Thanks so much for your help!


Meg

Aug 15, 2013 10:01 AM in response to PlotinusVeritas

ps I'm looking at HD docks on Amazon, as you mention that the SATA connector is likely to be what is fried. I have no idea what I'm looking for! Am I daft if I try to buy a HD dock and crack open the HD myself, or is it pretty simple? Should I just go find a professional (as the data on the HD is very important - ie can i screw this up easily?)?


Thank you again 🙂


Meg

Aug 15, 2013 10:24 AM in response to Megsidreams

Megsidreams

My Macbook Pro was replaced under warranty about 8 weeks ago,.....HD wont work...Is there anything I can do to get the data off the HD?


Since you just got it back, make an appt with Apple again to report your "glitchy" replacement is bad ....for evaluation / repair.


Samsung was acquired by Seagate in 2011, and yes those drives are very reliable and generally loved by those running server farms who see 1000s of HD and know well what is "crashing too often"


I never said "avoid Seagate", however their 2.5" havent fared that well in large sampling. I was speaking of the bad SATA connector attached to same on an external 3.5" which can go bad.

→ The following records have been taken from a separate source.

theorem setChange_keeps (c : Change) (s : State) :
    Keeps [.regs] s (setChange c s) := by
  unfold setChange
  repeat' first
    | with_reducible apply Keeps.refl
    | with_reducible apply Keeps.after (setRegs_keeps _ _)
    | with_reducible apply Keeps.after (setNotice_keeps _ _)
    | decide

theorem readNotice_keeps (s : State) :
    Keeps [.regs] s (readNotice s) := by
  unfold readNotice
  repeat' first
    | with_reducible apply Keeps.refl
    | with_reducible apply Keeps.after (setRegs_keeps _ _)
    | decide

theorem writeNotice_keeps (value : Word) (s : State) :
    Keeps [.regs] s (writeNotice value s) := by
  unfold writeNotice
  dsimp only
  repeat' first
    | with_reducible apply Keeps.refl
    | with_reducible apply Keeps.after (setRegs_keeps _ _)
    | decide

theorem writeEnable_keeps (value : Word) (s : State) :
    Keeps [.regs] s (writeEnable value s) := by
  unfold writeEnable
  repeat' first
    | with_reducible apply Keeps.refl
    | with_reducible apply Keeps.after (setRegs_keeps _ _)
    | decide

theorem readLinkstat_keeps (s : State) :
    Keeps [.regs] s (readLinkstat s) := by
  unfold readLinkstat
  repeat' first
    | with_reducible apply Keeps.refl
    | with_reducible apply Keeps.after (setRegs_keeps _ _)
    | decide

theorem refuseWrite_keeps (s : State) :
    Keeps [.regs] s (refuseWrite s) := by
  unfold refuseWrite
  repeat' first
    | with_reducible apply Keeps.refl
    | with_reducible apply Keeps.after (setNotice_keeps _ _)
    | decide

theorem appendEvent_keeps (stamp : Word) (type origin : Byte) (subject : Half) (detail : Word) (s : State) :
    Keeps [.sched, .ring, .regs] s (appendEvent stamp type origin subject detail s) := by
  unfold appendEvent
  dsimp only
  repeat' first
    | split
    | with_reducible apply Keeps.refl
    | with_reducible apply Keeps.after (setRing_keeps _ _)
    | with_reducible apply Keeps.after (setSched_keeps _ _)
    | with_reducible apply Keeps.after (setNotice_keeps _ _)
    | decide

theorem writeEvent_keeps (type : EventType) (subject : Nat) (detail : Word) (s : State) :
    Keeps [.sched, .ring, .regs] s (writeEvent type subject detail s) := by
  unfold writeEvent
  repeat' first
    | with_reducible apply Keeps.refl
    | with_reducible apply Keeps.after (appendEvent_keeps _ _ _ _ _ _)
    | decide

theorem noticeIf_keeps (c : Bool) (n : Notice) (s : State) :
    Keeps [.regs] s (noticeIf c n s) := by
  unfold noticeIf
  repeat' first
    | split
    | with_reducible apply Keeps.refl
    | with_reducible apply Keeps.after (setNotice_keeps _ _)
    | decide

theorem setChannel_keeps (n : Nat) (c : Channel) (s : State) :
    Keeps [.channels] s (setChannel n c s) := by
  unfold setChannel
  repeat' first
    | with_reducible apply Keeps.refl
    | with_reducible apply Keeps.after (setChannels_keeps _ _)
    | decide

theorem enqueue_keeps (n : Nat) (s : State) :
    Keeps [.preamp] s (enqueue n s) := by
  unfold enqueue
  repeat' first
    | split
    | with_reducible apply Keeps.refl
    | with_reducible apply Keeps.after (setPreamp_keeps _ _)
    | decide

theorem phantomClosed_keeps (n : Nat) (s : State) :
    Keeps [.channels, .preamp] s (phantomClosed n s) := by
  unfold phantomClosed
  dsimp only
  repeat' first
    | split
    | with_reducible apply Keeps.refl
    | with_reducible apply Keeps.after (enqueue_keeps _ _)
    | with_reducible apply Keeps.after (setChannel_keeps _ _ _)
    | decide

theorem phantomFieldOn_keeps (n : Nat) (s : State) :
    Keeps [.channels, .preamp] s (phantomFieldOn n s) := by
  unfold phantomFieldOn
  dsimp only
  repeat' first
    | split
    | with_reducible apply Keeps.refl
    | with_reducible apply Keeps.after (phantomClosed_keeps _ _)
    | with_reducible apply Keeps.after (setChannel_keeps _ _ _)
    | decide

theorem phantomFieldOff_keeps (n : Nat) (s : State) :
    Keeps [.channels, .preamp] s (phantomFieldOff n s) := by
  unfold phantomFieldOff
  dsimp only
  repeat' first
    | split
    | with_reducible apply Keeps.refl
    | with_reducible apply Keeps.after (setChannel_keeps _ _ _)
    | with_reducible apply Keeps.after (phantomClosed_keeps _ _)
    | decide

theorem phantomTimeout_keeps (n : Nat) (s : State) :
    Keeps [.channels] s (phantomTimeout n s) := by
  unfold phantomTimeout
  dsimp only
  repeat' first
    | split
    | with_reducible apply Keeps.refl
    | with_reducible apply Keeps.after (setChannel_keeps _ _ _)
    | decide

theorem phantomOvercurrent_keeps (n : Nat) (s : State) :
    Keeps [.channels, .preamp, .sched, .ring, .regs] s (phantomOvercurrent n s) := by
  unfold phantomOvercurrent
  dsimp only
  repeat' first
    | split
    | with_reducible apply Keeps.refl
    | with_reducible apply Keeps.after (writeEvent_keeps _ _ _ _)
    | with_reducible apply Keeps.after (enqueue_keeps _ _)
    | with_reducible apply Keeps.after (setChannel_keeps _ _ _)
    | decide

theorem phantomExpiry_keeps (n : Nat) (s : State) :
    Keeps [.channels] s (phantomExpiry n s) := by
  unfold phantomExpiry
  repeat' first
    | split
    | with_reducible apply Keeps.refl
    | with_reducible apply Keeps.after (phantomTimeout_keeps _ _)
    | decide

theorem gateClosedReaction_keeps (n : Nat) (s : State) :
    Keeps [.channels, .preamp] s (gateClosedReaction n s) := by
  unfold gateClosedReaction
  repeat' first
    | split
    | with_reducible apply Keeps.refl
    | with_reducible apply Keeps.after (phantomClosed_keeps _ _)
    | decide

theorem applyPad_keeps (n : Nat) (pad : Bool) (s : State) :
    Keeps [.channels, .preamp] s (applyPad n pad s) := by
  unfold applyPad
  repeat' first
    | with_reducible apply Keeps.refl
    | with_reducible apply Keeps.after (enqueue_keeps _ _)
    | with_reducible apply Keeps.after (setChannel_keeps _ _ _)
    | decide

theorem applyPolarityField_keeps (n : Nat) (polarity : Bool) (s : State) :
    Keeps [.channels] s (applyPolarityField n polarity s) := by
  unfold applyPolarityField
  repeat' first
    | with_reducible apply Keeps.refl
    | with_reducible apply Keeps.after (setChannel_keeps _ _ _)
    | decide

theorem applyChannelRecord_keeps (n : Nat) (old new : List Byte) (s : State) :
    Keeps [.channels, .preamp] s (applyChannelRecord n old new s) := by
  unfold applyChannelRecord
  dsimp only
  repeat' first
    | split
    | with_reducible apply Keeps.refl
    | with_reducible apply Keeps.after (applyPad_keeps _ _ _)
    | with_reducible apply Keeps.after (phantomFieldOn_keeps _ _)
    | with_reducible apply Keeps.after (phantomFieldOff_keeps _ _)
    | with_reducible apply Keeps.after (applyPolarityField_keeps _ _ _)
    | decide

theorem stepChannel_keeps (n : Nat) (s : State) :
    Keeps [.channels, .preamp] s (stepChannel n s) := by
  unfold stepChannel
  dsimp only
  repeat' first
    | split
    | with_reducible apply Keeps.refl
    | with_reducible apply Keeps.after (enqueue_keeps _ _)
    | with_reducible apply Keeps.after (setChannel_keeps _ _ _)
    | decide

theorem stepperExpiry_keeps (s : State) :
    Keeps [.channels, .stepperDue, .preamp] s (stepperExpiry s) := by
  unfold stepperExpiry
  repeat' first
    | split
    | with_reducible apply Keeps.refl
    | with_reducible apply Keeps.after (setStepperDue_keeps _ _)
    | with_reducible apply Keeps.after (stepChannel_keeps _ _)
    | with_reducible apply Keeps.after (forEach_keeps (fun _ _ => stepChannel_keeps _ _) _ _)
    | decide

theorem startTransfer_keeps (s : State) :
    Keeps [.channels, .preamp] s (startTransfer s) := by
  unfold startTransfer
  dsimp only
  repeat' first
    | split
    | with_reducible apply Keeps.refl
    | with_reducible apply Keeps.after (setPreamp_keeps _ _)
    | with_reducible apply Keeps.after (setChannel_keeps _ _ _)
    | decide

theorem setAbsent_keeps (chip : Nat) (v : Bool) (s : State) :
    Keeps [.preamp] s (setAbsent chip v s) := by
  unfold setAbsent
  repeat' first
    | with_reducible apply Keeps.refl
    | with_reducible apply Keeps.after (setPreamp_keeps _ _)
    | decide

theorem chipMissing_keeps (chip : Nat) (s : State) :
    Keeps [.preamp, .sched, .ring, .regs] s (chipMissing chip s) := by
  unfold chipMissing
  repeat' first
    | split
    | with_reducible apply Keeps.refl
    | with_reducible apply Keeps.after (writeEvent_keeps _ _ _ _)
    | with_reducible apply Keeps.after (setAbsent_keeps _ _ _)
    | decide

theorem echoCheck_keeps (n : Nat) (prior : Sent) (w : Half) (s : State) :
    Keeps [.channels, .preamp, .sched, .ring, .regs] s (echoCheck n prior w s) := by
  unfold echoCheck
  dsimp only
  repeat' first
    | split
    | with_reducible apply Keeps.refl
    | with_reducible apply Keeps.after (setChannel_keeps _ _ _)
    | with_reducible apply Keeps.after (enqueue_keeps _ _)
    | with_reducible apply Keeps.after (writeEvent_keeps _ _ _ _)
    | decide

theorem completeTransfer_keeps (w : Half) (s : State) :
    Keeps [.channels, .preamp, .sched, .ring, .regs] s (completeTransfer w s) := by
  unfold completeTransfer
  dsimp only
  repeat' first
    | split
    | with_reducible apply Keeps.refl
    | with_reducible apply Keeps.after (setPreamp_keeps _ _)
    | with_reducible apply Keeps.after (echoCheck_keeps _ _ _ _)
    | with_reducible apply Keeps.after (setAbsent_keeps _ _ _)
    | with_reducible apply Keeps.after (phantomOvercurrent_keeps _ _)
    | with_reducible apply Keeps.after (chipMissing_keeps _ _)
    | decide

theorem mixFrame_keeps (postGate : List Int) (s : State) :
    Keeps [.mixes, .output] s (mixFrame postGate s) := by
  unfold mixFrame
  dsimp only
  repeat' first
    | with_reducible apply Keeps.refl
    | with_reducible apply Keeps.after (setMixes_keeps _ _)
    | with_reducible apply Keeps.after (setOutput_keeps _ _)
    | decide

theorem engageIsland_keeps (s : State) :
    Keeps [.island, .sched, .ring, .regs] s (engageIsland s) := by
  unfold engageIsland
  repeat' first
    | split
    | with_reducible apply Keeps.refl
    | with_reducible apply Keeps.after (setIsland_keeps _ _)
    | with_reducible apply Keeps.after (writeEvent_keeps _ _ _ _)
    | decide

theorem countIsland_keeps (s : State) :
    Keeps [.island] s (countIsland s) := by
  unfold countIsland
  repeat' first
    | split
    | with_reducible apply Keeps.refl
    | with_reducible apply Keeps.after (setIsland_keeps _ _)
    | decide

theorem leaveIsland_keeps (s : State) :
    Keeps [.island] s (leaveIsland s) := by
  unfold leaveIsland
  repeat' first
    | with_reducible apply Keeps.refl
    | with_reducible apply Keeps.after (setIsland_keeps _ _)
    | decide

theorem setTalkRecord_keeps (src : TalkSource) (r : TalkRecord) (s : State) :
    Keeps [.arbiter] s (setTalkRecord src r s) := by
  unfold setTalkRecord
  repeat' first
    | split
    | with_reducible apply Keeps.refl
    | with_reducible apply Keeps.after (setArbiter_keeps _ _)
    | decide

theorem decideCarried_keeps (s : State) :
    Keeps [.arbiter, .sched, .ring, .regs] s (decideCarried s) := by
  unfold decideCarried
  dsimp only
  repeat' first
    | split
    | with_reducible apply Keeps.refl
    | with_reducible apply Keeps.after (setArbiter_keeps _ _)
    | with_reducible apply Keeps.after (setNotice_keeps _ _)
    | with_reducible apply Keeps.after (writeEvent_keeps _ _ _ _)
    | decide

However in 2.5" #1 is still Hitachi/Toshiba.

Best recommendation would be a Toshiba 2.5" USB 1TB or 1.5TB, however right now the 2TB 4 platter 15.2mm Toshiba USB 3.0 are going for $120US


The cheapest (currently) best price for QUALITY 2.5" USB HD is running $65 per Terabyte. However it seems youre in the U.K., I dont know what you pay for same.


As for getting data of your HD you have software recovery options, and worst of all (due to price) are recovery teams that charge a rather lot to do same. Check into HD recovery applications on same.

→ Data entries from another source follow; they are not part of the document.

@[simp] theorem State.setMeters_role (s : State) (v : Meters) : (s.setMeters v).role = s.role := rfl
@[simp] theorem State.setMeters_superframe (s : State) (v : Meters) : (s.setMeters v).superframe = s.superframe := rfl
@[simp] theorem State.setMeters_frameIndex (s : State) (v : Meters) : (s.setMeters v).frameIndex = s.frameIndex := rfl
@[simp] theorem State.setMeters_channels (s : State) (v : Meters) : (s.setMeters v).channels = s.channels := rfl
@[simp] theorem State.setMeters_stepperDue (s : State) (v : Meters) : (s.setMeters v).stepperDue = s.stepperDue := rfl
@[simp] theorem State.setMeters_preamp (s : State) (v : Meters) : (s.setMeters v).preamp = s.preamp := rfl
@[simp] theorem State.setMeters_mixes (s : State) (v : Meters) : (s.setMeters v).mixes = s.mixes := rfl
@[simp] theorem State.setMeters_island (s : State) (v : Meters) : (s.setMeters v).island = s.island := rfl
@[simp] theorem State.setMeters_arbiter (s : State) (v : Meters) : (s.setMeters v).arbiter = s.arbiter := rfl
@[simp] theorem State.setMeters_button (s : State) (v : Meters) : (s.setMeters v).button = s.button := rfl
@[simp] theorem State.setMeters_talkSeen (s : State) (v : Meters) : (s.setMeters v).talkSeen = s.talkSeen := rfl
@[simp] theorem State.setMeters_meters (s : State) (v : Meters) : (s.setMeters v).meters = v := rfl
@[simp] theorem State.setMeters_portA (s : State) (v : Meters) : (s.setMeters v).portA = s.portA := rfl
@[simp] theorem State.setMeters_portB (s : State) (v : Meters) : (s.setMeters v).portB = s.portB := rfl
@[simp] theorem State.setMeters_selector (s : State) (v : Meters) : (s.setMeters v).selector = s.selector := rfl
@[simp] theorem State.setMeters_deliverer (s : State) (v : Meters) : (s.setMeters v).deliverer = s.deliverer := rfl
@[simp] theorem State.setMeters_link (s : State) (v : Meters) : (s.setMeters v).link = s.link := rfl
@[simp] theorem State.setMeters_clock (s : State) (v : Meters) : (s.setMeters v).clock = s.clock := rfl
@[simp] theorem State.setMeters_sched (s : State) (v : Meters) : (s.setMeters v).sched = s.sched := rfl
@[simp] theorem State.setMeters_receiver (s : State) (v : Meters) : (s.setMeters v).receiver = s.receiver := rfl
@[simp] theorem State.setMeters_desk (s : State) (v : Meters) : (s.setMeters v).desk = s.desk := rfl
@[simp] theorem State.setMeters_stage (s : State) (v : Meters) : (s.setMeters v).stage = s.stage := rfl
@[simp] theorem State.setMeters_board (s : State) (v : Meters) : (s.setMeters v).board = s.board := rfl
@[simp] theorem State.setMeters_scanner (s : State) (v : Meters) : (s.setMeters v).scanner = s.scanner := rfl
@[simp] theorem State.setMeters_ring (s : State) (v : Meters) : (s.setMeters v).ring = s.ring := rfl
@[simp] theorem State.setMeters_status (s : State) (v : Meters) : (s.setMeters v).status = s.status := rfl
@[simp] theorem State.setMeters_regs (s : State) (v : Meters) : (s.setMeters v).regs = s.regs := rfl
@[simp] theorem State.setMeters_output (s : State) (v : Meters) : (s.setMeters v).output = s.output := rfl
@[simp] theorem State.setMeters_pending (s : State) (v : Meters) : (s.setMeters v).pending = s.pending := rfl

In the future never never trust any backup, even the best crash and fail, always have 2 backups.


Never consider any computer a data storage device, rather a data creation ,sending, and manipulation device. Anyone who thinks data is safe on any computer, even copied upon multiple partitions is making a mistake.

Never backup your data exclusively upon magnetic hard drives or flash storage, nor consider same since magnetic storage degrades over time even under ideal conditions.

Store important data on multiple servers on multiple continents.

Burn important data onto multiple copies of archival DVDs and store same in cool dark fireproof safes, multiple places.

Don’t burn data onto junk DVD’s purchased from consumer level electronics stores. These are not archival long life DVD’s nor reliable, nor trustworthy. Archival DVD blanks such as Taiyo Yuden, rated for 100+ years are what the pros use, these are made by JVC and are professional grade DVD blanks.


Most people have never heard of archival DVDs, however their cost is only 30% more than junk-level DVD blanks which are only rated for 5-10 years. Also the reject rate on the inferior DVD is around 15%, the cost is almost identical between the WORST DVD blanks and the BEST DVD blanks (go figure!)

Most importantly know that 2 copies of your data is 1, and 1 is none, and 1000 copies stored in one place or building, is also the same as none due to possible fire.

Always consider and expect your computer’s hard drive to completely crash anytime, at all times, and you should keep a cloned and updated hard drive handy at all times to return to immediate productivity and utterly avoid programs and parameter reinstallation. Nothing is quicker than taking out a dead HD and tossing in a new updated cloned HD for getting back to 100% in under 20 mins!